By Andrew, Tufts 1+4 Participant
I have always had an affinity for birds. In grade school I dreamed of working in a parrot rehabilitation center and poured love into caring for the hens I raised in my yard. Most days involved reading the field guide “Birds of Wisconsin” and my seasons were divided by patterns of migration. From loons at dusk to Eagles with prey; I would often sit and simply listen. These voices, I now realize, lectured many of the first of life’s elusive lessons.
Yet in adolescence I landed at a point where this appreciation fell away. There came a time when April chose to cut off from the oranges. I left purple years and Orioles without jelly. At life ́s heaviest, I saw the nature of Wisconsin as no blessing at all. Forests were cotton and trees swallowed each tick of my watch; I realize now I had set an alarm.
With adolescence came a longing to fit in and so I trained myself to see mass as the way. I was sure city was solution and took comfort in setting systems of equations that ate bigger numbers of people to produce higher chances of finding a flock.

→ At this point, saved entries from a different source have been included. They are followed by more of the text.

theorem Encoding.xacc (d : Name) (a : Name) : Encoding.Statement (.xacc d a) := fun _ => pick_encA 0x35 5 d a 0

theorem Encoding.xstat (d : Name) : Encoding.Statement (.xstat d) := fun _ => pick_encA 0x35 6 d 0 0

theorem Encoding.jlk (d : Name) (a : Name) (b : Name) : Encoding.Statement (.jlk d a b) := fun _ => pick_encA 0x36 0 d a b

theorem Encoding.jgs (d : Name) (a : Name) (b : Name) : Encoding.Statement (.jgs d a b) := fun _ => pick_encA 0x36 1 d a b

theorem Encoding.jmul (d : Name) (a : Name) (b : Name) : Encoding.Statement (.jmul d a b) := fun _ => pick_encA 0x36 2 d a b

theorem Encoding.jexp (d : Name) (a : Name) : Encoding.Statement (.jexp d a) := fun _ => pick_encA 0x36 3 d a 0

theorem Encoding.jenum (d : Name) (a : Name) : Encoding.Statement (.jenum d a) := fun _ => pick_encA 0x36 4 d a 0

theorem Encoding.jdelta (d : Name) (a : Name) (b : Name) : Encoding.Statement (.jdelta d a b) := fun _ => pick_encA 0x36 5 d a b

theorem Encoding.cleave (d : Name) (a : Name) (b : Name) : Encoding.Statement (.cleave d a b) := fun _ => pick_encA 0x36 6 d a b

theorem Encoding.isect (d : Name) (a : Name) : Encoding.Statement (.isect d a) := fun _ => pick_encA 0x36 7 d a 0

theorem Encoding.jstat (d : Name) : Encoding.Statement (.jstat d) := fun _ => pick_encA 0x36 8 d 0 0

theorem Encoding.pct (d : Name) (a : Name) (b : Name) : Encoding.Statement (.pct d a b) := fun _ => pick_encA 0x37 0 d a b

theorem Encoding.prd (d : Name) (a : Name) (b : Name) : Encoding.Statement (.prd d a b) := fun _ => pick_encA 0x37 1 d a b

theorem Encoding.parm (a : Name) : Encoding.Statement (.parm a) := fun _ => pick_encA 0x37 2 0 a 0

theorem Encoding.povl (a : Name) : Encoding.Statement (.povl a) := fun _ => pick_encA 0x37 3 0 a 0

theorem Encoding.pstat (d : Name) (a : Name) : Encoding.Statement (.pstat d a) := fun _ => pick_encA 0x37 4 d a 0

theorem Encoding.cpQ (d : Name) (a : Name) : Encoding.Statement (.cpQ d a) := fun _ => pick_encA 0x38 0 d a 0

theorem Encoding.cpKill (a : Name) : Encoding.Statement (.cpKill a) := fun _ => pick_encA 0x38 1 0 a 0

theorem Encoding.trap (c : BitVec 14) : Encoding.Statement (.trap c) := by
  intro _; refine (pick_encA 0x39 0 0 (c.extractLsb' 7 7) (c.extractLsb' 0 7)).trans ?_; show some (Instr.trap ((encA 0x39 0 0 (c.extractLsb' 7 7) (c.extractLsb' 0 7)).extractLsb' 5 14)) = _; rw [extractLsb'_join _ 5 7 7, encA_12, encA_5]
  rw [append_extractLsb' 7 7 c]

theorem Encoding.brk (c : BitVec 14) : Encoding.Statement (.brk c) := by
  intro _; refine (pick_encA 0x39 2 0 (c.extractLsb' 7 7) (c.extractLsb' 0 7)).trans ?_; show some (Instr.brk ((encA 0x39 2 0 (c.extractLsb' 7 7) (c.extractLsb' 0 7)).extractLsb' 5 14)) = _; rw [extractLsb'_join _ 5 7 7, encA_12, encA_5]
  rw [append_extractLsb' 7 7 c]

theorem Encoding.tlbinv (a : Name) : Encoding.Statement (.tlbinv a) := fun _ => pick_encA 0x39 3 0 a 0

theorem Encoding.pstop (a : Name) : Encoding.Statement (.pstop a) := fun _ => pick_encA 0x39 7 0 a 0

theorem Encoding.waita : Encoding.Statement .waita := fun _ => pick_encA 0x1D 11 0 0 0

theorem Encoding.ifence : Encoding.Statement .ifence := fun _ => pick_encA 0x1F 3 0 0 0

theorem Encoding.yield : Encoding.Statement .yield := fun _ => pick_encA 0x1F 5 0 0 0

theorem Encoding.sync : Encoding.Statement .sync := fun _ => pick_encA 0x21 9 0 0 0

theorem Encoding.exit : Encoding.Statement .exit := fun _ => pick_encA 0x23 2 0 0 0

theorem Encoding.eret : Encoding.Statement .eret := fun _ => pick_encA 0x39 1 0 0 0

theorem Encoding.csave : Encoding.Statement .csave := fun _ => pick_encA 0x39 4 0 0 0

theorem Encoding.crest : Encoding.Statement .crest := fun _ => pick_encA 0x39 5 0 0 0

theorem Encoding.halt : Encoding.Statement .halt := fun _ => pick_encA 0x39 6 0 0 0

theorem Encoding.cgoLaunch : Encoding.Statement .cgoLaunch := nofun

theorem Encoding.xbndRead : Encoding.Statement .xbndRead := nofun

theorem Encoding.dumpStart : Encoding.Statement .dumpStart := nofun

theorem Encoding.dumpComplete : Encoding.Statement .dumpComplete := nofun

theorem Encoding.sample : Encoding.Statement .sample := nofun

theorem Encoding.taskBind : Encoding.Statement .taskBind := nofun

Happiness was a pseudo-probability derivative of people and punctuated by digits-calculations, constructions-as if science or statistics were the infallible variations of subtle math that neither lies. It was in these crowds that I envisioned each face gently weaving away to reveal my concrete perch while forgetting that systems and substitution were taught not only to solve for X, but importantly for Y.

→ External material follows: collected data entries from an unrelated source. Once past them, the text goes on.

/-! ### Witnesses: stealing, hints, saves, reserves, steps of an engine -/

/-- TaskPlacing: a dispatcher that acts before a request, a request behind another, one that is served; a refusal of an abandoned
sweep and of the present one. -/
theorem test_witness_steals :
    ((placing { dqHigh := [small] }).hintedReady 70 = false ∧ ((placing { dqHigh := [small] }).dispatchPick 70).isSome = true) ∧
    (let s := { placing { dqNorm := [small], boundThisCycle := true } with
       ops := [anOp (.stealReq 70 1), { anOp (.stealReq 70 1) with id := 6, g := 69 }] }
     s.op? 7 = some (theOp s) ∧ { anOp (.stealReq 70 1) with id := 6, g := 69 } ∈ s.ops ∧
       256 * dieOf 69 + localOf 69 < 256 * dieOf 70 + localOf 70) ∧
    (∀ c ∈ [({ dqNorm := [small], boundThisCycle := true } : Core), {}, { dqNorm := [small], frozen := some 4 }], ∀ run ∈ [0, 1],
      let s := placing c [anOp (.stealReq 70 run)]
      s.op? s.ev.id = some (theOp s) ∧ s.stealBehind (theOp s) 70 = false ∧ (small.units ≤ run ↔ run = 1)) ∧
    (∀ stale ∈ [true, false],
      let s := placing { steal := { asked := true, stale := stale } } [anOp (.stealAns none false) none false]
      s.op? s.ev.id = some (theOp s) ∧ (theOp s).live = false ∧ (s.core 70).steal.stale = stale) := by decide +kernel

/-- TaskPlacing: a hand-over that finds its level full. -/
theorem test_witness_full_hand_over :
    (placing { dqNorm := List.replicate 1024 {} } [anOp (.stealAns (some small) false) none false]).levelRoom 70 small.high = false := by
  have h : ((placing { dqNorm := List.replicate 1024 {} } [anOp (.stealAns (some small) false) none false]).core 70).level false =
    List.replicate 1024 {} := rfl
  have hs : small.high = false := by decide +kernel
  unfold State.levelRoom
  rw [hs, h, List.length_replicate]
  exact decide_eq_false (by omega)

/-- TaskPlacing: a hinted task, from the spawn and on its way: at a core that has no room for it, at one that takes it, and at
its target, in the last and the first of the ways that end there. -/
theorem test_witness_hints : ∀ first ∈ [true, false],
    (let s := placing {} [anOp (.hinted small 70 75 first) none first]
     s.op? s.ev.id = some (theOp s) ∧ (theOp s).live = first ∧ s.performedBefore 70 3 7 = true ∧ s.hintedRoom (theOp s) small 70 75 = none) ∧
    (let s := placing {} [anOp (.hinted small 70 70 first) none first]
     s.partOf 70 = s.partOf (theOp s).g ∧ meshDist 70 70 ≤ small.radius ∧ s.takesTasks 70 = true ∧ (s.core 70).boundThisCycle = false ∧
       s.migrantReady 70 = false ∧ s.freeSlot 70 = some 0 ∧ s.firstFit 70 small.units = some 0) ∧
    (let s := { placing {} [anOp (.hinted small 70 70 first) none first] with masked := [70] }
     s.takesTasks 70 = false ∧ s.hintedRoom (theOp s) small 70 70 = none ∧ (s.core 70).frozen = none ∧
       s.levelRoom 70 small.high = true) := by decide +kernel

/-- GangsAndMigrants: cores with a common vacant slot and without one; slot 63 of the first core; cores that are not frozen. -/
theorem test_witness_gang_slots :
    (let s := ganging .admitted [] 70
     (s.slot 70 0).bound = false ∧ (s.slot 71 0).bound = false ∧ s.isKeystone 70 63 = false ∧ (s.core 70).frozen = none ∧
       (s.core 71).frozen = none) ∧
    (let s := { placing {} with
       cores := [(70, { slots := (List.range 64).map (fun j => (j, thread)) })] }
     ∀ j < 64, (s.slot 70 j).bound = true) ∧
    (placing {}).isKeystone 0 63 = true := by decide +kernel

/-- CoreSaves: a wait at the core's barriers that a reset has discarded, and one that is still there. -/
theorem test_witness_saved_waits :
    (let im := { image with barPend := [anOp (.barPending 0 0x100 0 none none)] }
     let s := { on { thread with level := .sup } [] with saves := [(70, im)] }
     s.saves.find? (fun e => e.1 = 70) = some (70, im) ∧ im.coreValue = s.coreValue 70 ∧ im.written = [] ∧
       im.key = (s.partOf 70).bind (fun p => (s.part p).key) ∧ s.op? 7 = none ∧ im.core.slots = []) ∧
    ((flying (.barPending 0 0x100 0 none none)).op? 7).isSome = true := by decide +kernel

/-- Transfer 2 of slot 3, which copies from an address to 0x400, behind transfer 1, which copies to 0x200. -/
def behind (src : Word) : State :=
  let s := flying (.copy { copier with csrc := src, cdst := 0x400 }.copyCtl 2) (some .copies) (held [(11, 2)])
  { s with ops := s.ops ++ [{ anOp (.copy copier.copyCtl 1) (some .copies) with id := 6 }] }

Quite quickly what were once wishes transformed into reality, swift to unfold. I moved cities while traveling the world and was washed by waves of wonderful people. I was living what I thought should be my dream and though I would say I felt happier, life felt almost distracting. It culminated in academic pressure, a difficult relationship and friends with struggles of their own. After graduating completely exhausted, for the first time in many years, I allowed myself to embrace being alone.
Shortly after, the sky burst out in purple humming.

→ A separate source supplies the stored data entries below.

-- ==== Sys2Proof/Proofs/IssueHolds.lean ====
section
/-! SUPPORT. Sys2Proof/Proofs/IssueHolds.lean: how the checks before issue fail at a port, how the steps of an instruction answer
on a slot, and what keeps an instruction from issuing (O19). -/

namespace Sys2Proof.Organisation
open Sys2Proof.Machine

/-! ### The executing slot -/

theorem gk_of_slot {s : State} {g k : Nat} (h : s.cur = .slot g k) : s.gk = (g, k) := by
  unfold State.gk; rw [h]

theorem me_of_slot {s : State} {g k : Nat} (h : s.cur = .slot g k) : s.me = s.slot g k := by
  unfold State.me; rw [gk_of_slot h]

theorem onMason_of_slot {s : State} {g k : Nat} (h : s.cur = .slot g k) : s.onMason = false := by
  unfold State.onMason; rw [h]

theorem seen_of_slot {s : State} {g k : Nat} (h : s.cur = .slot g k) : s.seen = s := by
  unfold State.seen; rw [h]

/-! ### Operands and checks that answer -/

/-- A name that is no port reads its value and changes nothing. -/
theorem readName_of_notPort {s : State} {a : Name} (h : a.isPort = false) : readName a s = .ok (s.val a, s) := by
  rw [readName_of_holds (holds_of_notPort h), took_of_notPort h]

/-- R98: an operand with a clear tag gives its value. -/
theorem ctlOperand_of_clear {s t : State} {a : Name} {x : Tagged} (hr : readName a s = .ok (x, t)) (hx : x.t = false) :
    ctlOperand a s = .ok (x.v, t) := by
  rw [ctlOperand, M.bind_ok hr, if_neg (by simp [hx])]
  rfl

theorem softCheck_of_good {s : State} {g k pa n : Nat} {va : Word} (hc : s.cur = .slot g k)
    (h : s.badWord pa n = none) : softCheck pa n va s = .ok ((), s) := by
  unfold softCheck; rw [seen_of_slot hc, h]

/-! ### Instructions that end early -/

/-- R180: with the counter of its class at 255, an operation is not issued. -/
theorem emit_of_full {s : State} {i : Instr} {c : CClass} {kind : OpKind} (h : 255 ≤ s.me.count c) :
    emit i c kind s = .error .forfeit :=
  M.bind_error (if_pos h)

theorem finish_forfeit {s : State} {g k : Nat} (h : s.cur = .slot g k) (w : BitVec 32) :
    s.finish w (.error .forfeit) = { s with turn := .forfeited } := by
  unfold State.finish; rw [h]

theorem finish_block {s : State} {g k : Nat} (h : s.cur = .slot g k) (w : BitVec 32) (b : Block) :
    s.finish w (.error (.block b)) = s.blockedOn g k b := by
  unfold State.finish; rw [h]; rfl

/-- An instruction that passes the checks before the ports ends as these say. -/
theorem preCheck_of_portCheck_error {i : Instr} {s : State} {g k : Nat} {l : Level} {e : Exc} (hc : s.cur = .slot g k)
    (hw : i.wf = true) (hg : g ≠ vrNum) (hl : needLevel g i = some l) (hm : s.me.level.meets l = true)
    (hwin : windowed i s = true) (hp : s.portCheck (encode i) i.roles = .error e) : preCheck i s = .error e := by
  unfold windowed at hwin
  unfold preCheck
  simp only [hc]
  rw [if_neg (by simp [hw, hg])]
  simp only [hl, hm, hwin, hp, Bool.not_true, Bool.false_eq_true, if_false]

/-! ### The ports of addi (R26, R178) -/

/-- The fields of addi that are looked at for ports. -/
theorem addi_ports (d a : Name) :
    [(a, Role.src), ((0 : Name), Role.none), (d, Role.dst)].filter
        (fun e => e.1.isPort && e.2 ≠ .none && e.2 ≠ .late && e.2 ≠ .lateInOut) =
      (if a.isPort then [(a, .src)] else []) ++ if d.isPort then [(d, .dst)] else [] := by
  cases ha : a.isPort <;> cases hd : d.isPort <;> simp [ha, hd]

/-- No operand tag of addi traps: its source belongs to a result cell (R98). -/
theorem addi_tagTraps (s : State) (d a : Name) (im : BitVec 12) :
    s.tagTraps (encode (.addi d a im)) (Instr.addi d a im).roles = false := by
  have hm : majorOf (encode (.addi d a im)) = 3 := congrArg BitVec.toNat (Laws.encI_26 0x03 d a im)
  simp [State.tagTraps, trapFields, hm, Instr.roles]

/-- R26: a port that leads nowhere fails the check with MSGF. -/
theorem addi_portCheck_unconnected {s : State} {g k : Nat} {d a : Name} {im : BitVec 12} (hc : s.cur = .slot g k)
    (h : (a.isPort = true ∧ s.portTo g a.toNat = none) ∨ (d.isPort = true ∧ s.portTo g d.toNat = none)) :
    s.portCheck (encode (.addi d a im)) (Instr.addi d a im).roles
      = .error (.trap cMSGF ((encode (.addi d a im)).setWidth 64) 0) := by
  unfold State.portCheck
  rw [addi_tagTraps, gk_of_slot hc]
  simp only [Instr.roles, addi_ports]
  rcases h with ⟨hp, hn⟩ | ⟨hp, hn⟩ <;> simp [hp, hn]

/-- R178: the read of an empty port waits for a word. -/
theorem addi_portCheck_empty {s : State} {g k : Nat} {d a : Name} {im : BitVec 12} (hc : s.cur = .slot g k)
    (ha : a.isPort = true) (hna : (s.portTo g a.toNat).isSome = true)
    (hnd : d.isPort = true → (s.portTo g d.toNat).isSome = true) (hq : (s.slot g k).queue a.toNat = []) :
    s.portCheck (encode (.addi d a im)) (Instr.addi d a im).roles = .error (.block (.portRead a.toNat)) := by
  unfold State.portCheck
  rw [gk_of_slot hc, me_of_slot hc]
  simp only [Instr.roles, addi_ports]
  cases hd : d.isPort
  · simp [ha, Option.isSome_iff_ne_none.1 hna, readsPort, hq]
  · simp [ha, Option.isSome_iff_ne_none.1 hna, Option.isSome_iff_ne_none.1 (hnd hd), readsPort, hq]

/-- Every slot meets the level that addi needs. -/
theorem meets_user (l : Level) : l.meets .user = true := by
  simp [Level.meets, Level.code]

/-! ### Loads and stores with a full counter (R180) -/

theorem loadOp_of_full {i : Instr} {s : State} {g k n : Nat} {d a : Name} {off : BitVec 12} {sg : Bool} {t : Target}
    (hc : s.cur = .slot g k) (ha : a.isPort = false) (ht : (s.val a).t = false) (hf : 255 ≤ s.me.loads)
    (hx : access ((s.val a).v + off.signExtend 64) n n .load .plain false s = .ok (t, s)) (hb : s.badWord t.pa n = none) :
    loadOp i d a off n sg s = .error .forfeit := by
  rw [loadOp, M.bind_ok (ctlOperand_of_clear (readName_of_notPort ha) ht)]
  simp only
  rw [M.bind_ok hx, M.bind_ok (softCheck_of_good hc hb), M.bind_ok (M.get_apply _), onMason_of_slot hc]
  exact M.bind_error (emit_of_full (c := .loads) hf)

theorem storeOp_of_full {i : Instr} {s : State} {g k n : Nat} {a b : Name} {off : BitVec 12} {t : Target}
    (hc : s.cur = .slot g k) (ha : a.isPort = false) (hb : b.isPort = false) (ht : (s.val a).t = false)
    (hf : 255 ≤ s.me.stores)
    (hx : access ((s.val a).v + off.signExtend 64) n n .store .plain (s.val b).t s = .ok (t, s)) :
    storeOp i off a b n s = .error .forfeit := by
  rw [storeOp, M.bind_ok (ctlOperand_of_clear (readName_of_notPort ha) ht), M.bind_ok (readName_of_notPort hb)]
  simp only
  rw [M.bind_ok hx, M.bind_ok (M.get_apply _), onMason_of_slot hc]
  exact M.bind_error (emit_of_full (c := .stores) hf)

/-- Settles O19: the port check of addi fails as said and no earlier check does; a load or store whose counter stands at
255 passes its checks and forfeits where its counter would rise. -/
theorem issueHolds : Obligations.IssueHolds := by
  unfold Obligations.IssueHolds
  refine ⟨fun s g k d a im hc hg hw hwin => ?_, fun s g k d a b off t hc ha hb ht => ⟨fun hr hf hx hbad => ?_, fun hr hf hx => ?_⟩⟩
  · have fails {e : Exc} (hp : s.portCheck (encode (.addi d a im)) (Instr.addi d a im).roles = .error e) :
        exec (.addi d a im) s = .next (s.finish (encode (.addi d a im)) (.error e)) :=
      issue_of_fails (preCheck_of_portCheck_error hc hw (by unfold vrNum; omega) rfl (meets_user _) hwin hp) _
    refine ⟨fun h => ?_, fun hp hna hnd hq => ?_⟩
    · rw [fails (addi_portCheck_unconnected hc h), finish_trap hc]; rfl
    · rw [fails (addi_portCheck_empty hc hp hna hnd hq), finish_block hc]
  · show issue _ _ s = _
    rw [issue_of_ready hr, loadOp_of_full hc ha ht hf hx hbad, finish_forfeit hc]
  · show issue _ _ s = _
    rw [issue_of_ready hr, storeOp_of_full hc ha hb ht hf hx, finish_forfeit hc]

end Sys2Proof.Organisation
end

For so many years, the clattering of unhappiness forbid my mind from giving way to beauty’s songs. Yet the birds had never stopped singing. I had simply forgotten to listen. Perhaps in a world of frantic searching, it is the listening we need now most. For me, that meant to myself.
I had tried so hard for so long to fit into some mold that I forgot the simplicity of being myself. As we grow older we often lose touch with the joy this earth once brought us as children as we assume increasingly more imposed and inherited roles. For me, to listen to myself once again means beginning to learn to gaze through it all. It means staring so deeply that even the mud in the water eventually turns into love.
Ornithologists have demonstrated that birds can adapt their calls in both volume and style to adjust to acoustic terrain. So resilient are their hymns that they rely not on the world around them to be heard. It is in this resilient symphony where we can be magically reminded how love transcends sounds; words. We hear each call, and the differences combine. It is in the textured soundscape that we once again come to understand the way difference courts beauty.
This is an earth full of songs always singing, let us learn to let these voices be heard.